Putting one’s entire life savings in only one company’s stock is risky. Investing all of one’s money in one company’s stock may turn out horribly. Proper investing does not permit purchasing stock in only one company. This is not an appropriate strategy for investors. Sufficient diversification of an investment portfolio effectively eliminates the unsystemic risks from individual companies.

Systemic Risk Or Market Risk

Unavoidable risk, even if all unsystemic risks can be, is systemic risk or market risk. Systemic or market risk is overall political-economic conditions that determine stock prices.

Systemic or market risk uncertainties have a tendency to move most stock prices together and this risk cannot be diversified away regardless of the number of companies or types of stock in an investment portfolio. Adequate diversification eliminates unsystemic risk, but never the systemic or market risk because of overall political-economic conditions.

Diversification requires adding adequate number and different company stock shares together into a stock portfolio, by illuminating the impact of unsystemic risk on the portfolio’s returns, as presented next.

Diversifying a Portfolio

Diversifying a portfolio is an investment management decision. The goal is to spread the risk among an adequate number of different stock securities and across many different industries that are likely to be vulnerable to different types of unsystemic risks. Diversification associated with a broad selection of common stock has the added benefit of reducing the variability of the overall portfolio value.

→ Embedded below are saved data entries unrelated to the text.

-- ==== Sys2Proof/Tests/Slice0.lean ====
section
/-! SUPPORT. Tests, each about one step or one word. Expected results are the spec's: opcode_table.json and the map of
30_encoding.md R91 for words, lengths and counts; the vectors V<n> and examples W<n> of 95_test_vectors.md for steps.
The last part gives, for each statement of Obligations.lean with hypotheses or with clauses, a case that meets them. -/

open Sys2Proof Sys2Proof.Machine

namespace Sys2Proof.Tests

/-! ### Well-formedness: what each check refuses, and what it lets through -/

/-- A build without ADD B (R86: fewer opcodes). -/
def withoutAddB : Config := { defaultConfig with removed := [0x80] }

theorem test_wf_refuses_trap_of_implemented_opcode : WellFormed defaultConfig (.unimplemented 0x06) = false := by
  decide
theorem test_wf_refuses_removed_instruction : WellFormed withoutAddB .addB = false := by decide
theorem test_wf_accepts : WellFormed defaultConfig .addB = true ∧
    WellFormed defaultConfig (.unimplemented 0x76) = true ∧
    WellFormed withoutAddB (.unimplemented 0x80) = true := by decide

/-! ### Decoding: every byte of the opcode map (R91, opcode_table.json) -/

/-- A row of the table: the bits of a word (first byte lowest), the instruction, its length and its count. -/
def Row := Nat × Instr × Nat × Nat

/-- The default build's decoder, length and count agree with the row. -/
def Row.holds : Row → Bool
  | (w, i, len, cyc) => decodeTableWord (8 * len) w == some i && i.length == len && opcodeLength i.opcode == len &&
      defaultConfig.cyclesOf i.opcode == cyc && WellFormed defaultConfig i

def rows00 : List Row := [
  (0x123400 + 0b00000001, .lxiB 0x1234, 3, 3), (0b00000010, .staxB, 1, 2), (0b00000011, .inxB, 1, 1),
  (0b00000100, .inrB, 1, 1), (0b00000101, .dcrB, 1, 1), (0xA500 + 0b00000110, .mviB 0xA5, 2, 2),
  (0b00000111, .rlc, 1, 1), (0b00001001, .dadB, 1, 3), (0b00001010, .ldaxB, 1, 2), (0b00001011, .dcxB, 1, 1),
  (0b00001100, .inrC, 1, 1), (0b00001101, .dcrC, 1, 1), (0xA500 + 0b00001110, .mviC 0xA5, 2, 2),
  (0b00001111, .rrc, 1, 1)]
theorem test_rows_00 : rows00.all Row.holds = true := by decide +kernel
def rows10 : List Row := [
  (0x123400 + 0b00010001, .lxiD 0x1234, 3, 3), (0b00010010, .staxD, 1, 2), (0b00010011, .inxD, 1, 1),
  (0b00010100, .inrD, 1, 1), (0b00010101, .dcrD, 1, 1), (0xA500 + 0b00010110, .mviD 0xA5, 2, 2),
  (0b00010111, .ral, 1, 1), (0b00011001, .dadD, 1, 3), (0b00011010, .ldaxD, 1, 2), (0b00011011, .dcxD, 1, 1),
  (0b00011100, .inrE, 1, 1), (0b00011101, .dcrE, 1, 1), (0xA500 + 0b00011110, .mviE 0xA5, 2, 2),
  (0b00011111, .rar, 1, 1)]
theorem test_rows_10 : rows10.all Row.holds = true := by decide +kernel
def rows20 : List Row := [
  (0x123400 + 0b00100001, .lxiH 0x1234, 3, 3), (0x123400 + 0b00100010, .shld 0x1234, 3, 5),
  (0b00100011, .inxH, 1, 1), (0b00100100, .inrH, 1, 1), (0b00100101, .dcrH, 1, 1),
  (0xA500 + 0b00100110, .mviH 0xA5, 2, 2), (0b00100111, .daa, 1, 1), (0b00101001, .dadH, 1, 3),
  (0x123400 + 0b00101010, .lhld 0x1234, 3, 5), (0b00101011, .dcxH, 1, 1), (0b00101100, .inrL, 1, 1),
  (0b00101101, .dcrL, 1, 1), (0xA500 + 0b00101110, .mviL 0xA5, 2, 2), (0b00101111, .cma, 1, 1)]
theorem test_rows_20 : rows20.all Row.holds = true := by decide +kernel
def rows30 : List Row := [
  (0x123400 + 0b00110001, .lxiSP 0x1234, 3, 3), (0x123400 + 0b00110010, .sta 0x1234, 3, 4),
  (0b00110011, .inxSP, 1, 1), (0b00110100, .inrM, 1, 3), (0b00110101, .dcrM, 1, 3),
  (0xA500 + 0b00110110, .mviM 0xA5, 2, 3), (0b00110111, .stc, 1, 1), (0b00111001, .dadSP, 1, 3),
  (0x123400 + 0b00111010, .lda 0x1234, 3, 4), (0b00111011, .dcxSP, 1, 1), (0b00111100, .inrA, 1, 1),
  (0b00111101, .dcrA, 1, 1), (0xA500 + 0b00111110, .mviA 0xA5, 2, 2), (0b00111111, .cmc, 1, 1)]
theorem test_rows_30 : rows30.all Row.holds = true := by decide +kernel
def rows40 : List Row := [
  (0b01000000, .movBB, 1, 1), (0b01000001, .movBC, 1, 1), (0b01000010, .movBD, 1, 1), (0b01000011, .movBE, 1, 1),
  (0b01000100, .movBH, 1, 1), (0b01000101, .movBL, 1, 1), (0b01000110, .movBM, 1, 2), (0b01000111, .movBA, 1, 1),
  (0b01001000, .movCB, 1, 1), (0b01001001, .movCC, 1, 1), (0b01001010, .movCD, 1, 1), (0b01001011, .movCE, 1, 1),
  (0b01001100, .movCH, 1, 1), (0b01001101, .movCL, 1, 1), (0b01001110, .movCM, 1, 2), (0b01001111, .movCA, 1, 1)]
theorem test_rows_40 : rows40.all Row.holds = true := by decide +kernel
def rows50 : List Row := [
  (0b01010000, .movDB, 1, 1), (0b01010001, .movDC, 1, 1), (0b01010010, .movDD, 1, 1), (0b01010011, .movDE, 1, 1),
  (0b01010100, .movDH, 1, 1), (0b01010101, .movDL, 1, 1), (0b01010110, .movDM, 1, 2), (0b01010111, .movDA, 1, 1),
  (0b01011000, .movEB, 1, 1), (0b01011001, .movEC, 1, 1), (0b01011010, .movED, 1, 1), (0b01011011, .movEE, 1, 1),
  (0b01011100, .movEH, 1, 1), (0b01011101, .movEL, 1, 1), (0b01011110, .movEM, 1, 2), (0b01011111, .movEA, 1, 1)]
theorem test_rows_50 : rows50.all Row.holds = true := by decide +kernel
def rows60 : List Row := [
  (0b01100000, .movHB, 1, 1), (0b01100001, .movHC, 1, 1), (0b01100010, .movHD, 1, 1), (0b01100011, .movHE, 1, 1),
  (0b01100100, .movHH, 1, 1), (0b01100101, .movHL, 1, 1), (0b01100110, .movHM, 1, 2), (0b01100111, .movHA, 1, 1),
  (0b01101000, .movLB, 1, 1), (0b01101001, .movLC, 1, 1), (0b01101010, .movLD, 1, 1), (0b01101011, .movLE, 1, 1),
  (0b01101100, .movLH, 1, 1), (0b01101101, .movLL, 1, 1), (0b01101110, .movLM, 1, 2), (0b01101111, .movLA, 1, 1)]
theorem test_rows_60 : rows60.all Row.holds = true := by decide +kernel
def rows70 : List Row := [
  (0b01110000, .movMB, 1, 2), (0b01110001, .movMC, 1, 2), (0b01110010, .movMD, 1, 2), (0b01110011, .movME, 1, 2),
  (0b01110100, .movMH, 1, 2), (0b01110101, .movML, 1, 2), (0b01110111, .movMA, 1, 2), (0b01111000, .movAB, 1, 1),
  (0b01111001, .movAC, 1, 1), (0b01111010, .movAD, 1, 1), (0b01111011, .movAE, 1, 1), (0b01111100, .movAH, 1, 1),
  (0b01111101, .movAL, 1, 1), (0b01111110, .movAM, 1, 2), (0b01111111, .movAA, 1, 1)]
theorem test_rows_70 : rows70.all Row.holds = true := by decide +kernel
def rows80 : List Row := [
  (0b10000000, .addB, 1, 1), (0b10000001, .addC, 1, 1), (0b10000010, .addD, 1, 1), (0b10000011, .addE, 1, 1),
  (0b10000100, .addH, 1, 1), (0b10000101, .addL, 1, 1), (0b10000110, .addM, 1, 2), (0b10000111, .addA, 1, 1),
  (0b10001000, .adcB, 1, 1), (0b10001001, .adcC, 1, 1), (0b10001010, .adcD, 1, 1), (0b10001011, .adcE, 1, 1),
  (0b10001100, .adcH, 1, 1), (0b10001101, .adcL, 1, 1), (0b10001110, .adcM, 1, 2), (0b10001111, .adcA, 1, 1)]
theorem test_rows_80 : rows80.all Row.holds = true := by decide +kernel
def rows90 : List Row := [
  (0b10010000, .subB, 1, 1), (0b10010001, .subC, 1, 1), (0b10010010, .subD, 1, 1), (0b10010011, .subE, 1, 1),
  (0b10010100, .subH, 1, 1), (0b10010101, .subL, 1, 1), (0b10010110, .subM, 1, 2), (0b10010111, .subA, 1, 1),
  (0b10011000, .sbbB, 1, 1), (0b10011001, .sbbC, 1, 1), (0b10011010, .sbbD, 1, 1), (0b10011011, .sbbE, 1, 1),
  (0b10011100, .sbbH, 1, 1), (0b10011101, .sbbL, 1, 1), (0b10011110, .sbbM, 1, 2), (0b10011111, .sbbA, 1, 1)]
theorem test_rows_90 : rows90.all Row.holds = true := by decide +kernel
def rowsA0 : List Row := [
  (0b10100000, .anaB, 1, 1), (0b10100001, .anaC, 1, 1), (0b10100010, .anaD, 1, 1), (0b10100011, .anaE, 1, 1),
  (0b10100100, .anaH, 1, 1), (0b10100101, .anaL, 1, 1), (0b10100110, .anaM, 1, 2), (0b10100111, .anaA, 1, 1),
  (0b10101000, .xraB, 1, 1), (0b10101001, .xraC, 1, 1), (0b10101010, .xraD, 1, 1), (0b10101011, .xraE, 1, 1),
  (0b10101100, .xraH, 1, 1), (0b10101101, .xraL, 1, 1), (0b10101110, .xraM, 1, 2), (0b10101111, .xraA, 1, 1)]
theorem test_rows_A0 : rowsA0.all Row.holds = true := by decide +kernel
def rowsB0 : List Row := [
  (0b10110000, .oraB, 1, 1), (0b10110001, .oraC, 1, 1), (0b10110010, .oraD, 1, 1), (0b10110011, .oraE, 1, 1),
  (0b10110100, .oraH, 1, 1), (0b10110101, .oraL, 1, 1), (0b10110110, .oraM, 1, 2), (0b10110111, .oraA, 1, 1),
  (0b10111000, .cmpB, 1, 1), (0b10111001, .cmpC, 1, 1), (0b10111010, .cmpD, 1, 1), (0b10111011, .cmpE, 1, 1),
  (0b10111100, .cmpH, 1, 1), (0b10111101, .cmpL, 1, 1), (0b10111110, .cmpM, 1, 2), (0b10111111, .cmpA, 1, 1)]
theorem test_rows_B0 : rowsB0.all Row.holds = true := by decide +kernel
def rowsC0 : List Row := [
  (0x123400 + 0b11000010, .jnz 0x1234, 3, 3), (0x123400 + 0b11000011, .jmp 0x1234, 3, 3),
  (0xA500 + 0b11000110, .adi 0xA5, 2, 2), (0b11001001, .ret, 1, 3), (0x123400 + 0b11001010, .jz 0x1234, 3, 3),
  (0x123400 + 0b11001101, .call 0x1234, 3, 5), (0xA500 + 0b11001110, .aci 0xA5, 2, 2)]
theorem test_rows_C0 : rowsC0.all Row.holds = true := by decide +kernel
def rowsD0 : List Row := [
  (0x123400 + 0b11010010, .jnc 0x1234, 3, 3), (0xA500 + 0b11010110, .sui 0xA5, 2, 2),
  (0x123400 + 0b11011010, .jc 0x1234, 3, 3), (0xA500 + 0b11011110, .sbi 0xA5, 2, 2)]
theorem test_rows_D0 : rowsD0.all Row.holds = true := by decide +kernel
def rowsE0 : List Row := [
  (0x123400 + 0b11100010, .jpo 0x1234, 3, 3), (0xA500 + 0b11100110, .ani 0xA5, 2, 2),
  (0x123400 + 0b11101010, .jpe 0x1234, 3, 3), (0b11101011, .xchg, 1, 1), (0xA500 + 0b11101110, .xri 0xA5, 2, 2)]
theorem test_rows_E0 : rowsE0.all Row.holds = true := by decide +kernel
def rowsF0 : List Row := [
  (0x123400 + 0b11110010, .jp 0x1234, 3, 3), (0xA500 + 0b11110110, .ori 0xA5, 2, 2),
  (0x123400 + 0b11111010, .jm 0x1234, 3, 3), (0xA500 + 0b11111110, .cpi 0xA5, 2, 2)]
theorem test_rows_F0 : rowsF0.all Row.holds = true := by decide +kernel

/-- The 53 bytes of R87. -/
def unimplementedBytes : List Byte :=
  [0x00, 0x08, 0x10, 0x18, 0x20, 0x28, 0x30, 0x38, 0x76, 0xC0, 0xC1, 0xC4, 0xC5, 0xC7, 0xC8, 0xCB, 0xCC, 0xCF, 0xD0,
   0xD1, 0xD3, 0xD4, 0xD5, 0xD7, 0xD8, 0xD9, 0xDB, 0xDC, 0xDD, 0xDF, 0xE0, 0xE1, 0xE3, 0xE4, 0xE5, 0xE7, 0xE8, 0xE9,
   0xEC, 0xED, 0xEF, 0xF0, 0xF1, 0xF3, 0xF4, 0xF5, 0xF7, 0xF8, 0xF9, 0xFB, 0xFC, 0xFD, 0xFF]

theorem test_rows_unimplemented : unimplementedBytes.length = 53 ∧ unimplementedBytes.all
    (fun op => decodeTableWord 8 op.toNat == some (.unimplemented op) && (Instr.unimplemented op).length == 1) =
      true := by
  decide +kernel

/-- R76, R86: 203 opcodes, of which 16 of two bytes and 18 of three. -/
theorem test_counts : ((List.range 256).countP (fun n => defaultImplemented (BitVec.ofNat 8 n)) = 203) ∧
    ((List.range 256).countP (fun n => opcodeLength (BitVec.ofNat 8 n) == 2) = 16) ∧
    ((List.range 256).countP (fun n => opcodeLength (BitVec.ofNat 8 n) == 3) = 18) := by
  decide +kernel

/-! ### Single steps: the vectors of the spec -/

/-- The state that a vector starts from: every register and flag 0, the padding bits 1, 3, 5 set, `bytes` at `pc0` and
after it, and the cells listed. -/
def start (pc0 : Word) (bytes : List Byte) (cells : List (Word × Byte)) : State :=
  let s := { State.reset with pc := pc0, f := 0x2A }
  let s := (bytes.zipIdx).foldl (fun s x => s.writeByte (pc0 + BitVec.ofNat 16 x.2) x.1) s
  cells.foldl (fun s x => s.writeByte x.1 x.2) s

/-- The state after one step, if there is one. -/
def after (s : State) : Option State :=
  match step s with
  | .next t => some t
  | .fault _ => none
  | .refused _ => none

The Standard & Poor’s 500 Index is an example of a broadly diversified portfolio that includes many different industries and represents approximately 75 percent of the market capitalization of U.S. companies traded on the three major stock exchanges. Use the Standard & Poor’s (S&P) 500 Index as a well-diversified portfolio suitable for investment purposes. Investing using the S&P 500 Index, rather than an individual stock, is similar to being in the insurance industry, is next.

The S&P 500 Index Acts Much Like The Insurance Industry

Investing in the S&P 500 Index works much like the insurance industry. By collecting publicly traded corporations into a well-diversified S&P 500 Index stock market portfolio, this eliminates the unsystemic risk associated with an individual company or industry.

The S&P 500 Index is a well-diversified portfolio across many industries, removing the unsystemic risk of individual corporations. Assume that within the S&P 500 Index, one company takes advantage of another company’s failures within their stock market grouping. All these pluses and minuses eventually average out in the stock market. Therefore, average stock prices match systemic political-economic conditions.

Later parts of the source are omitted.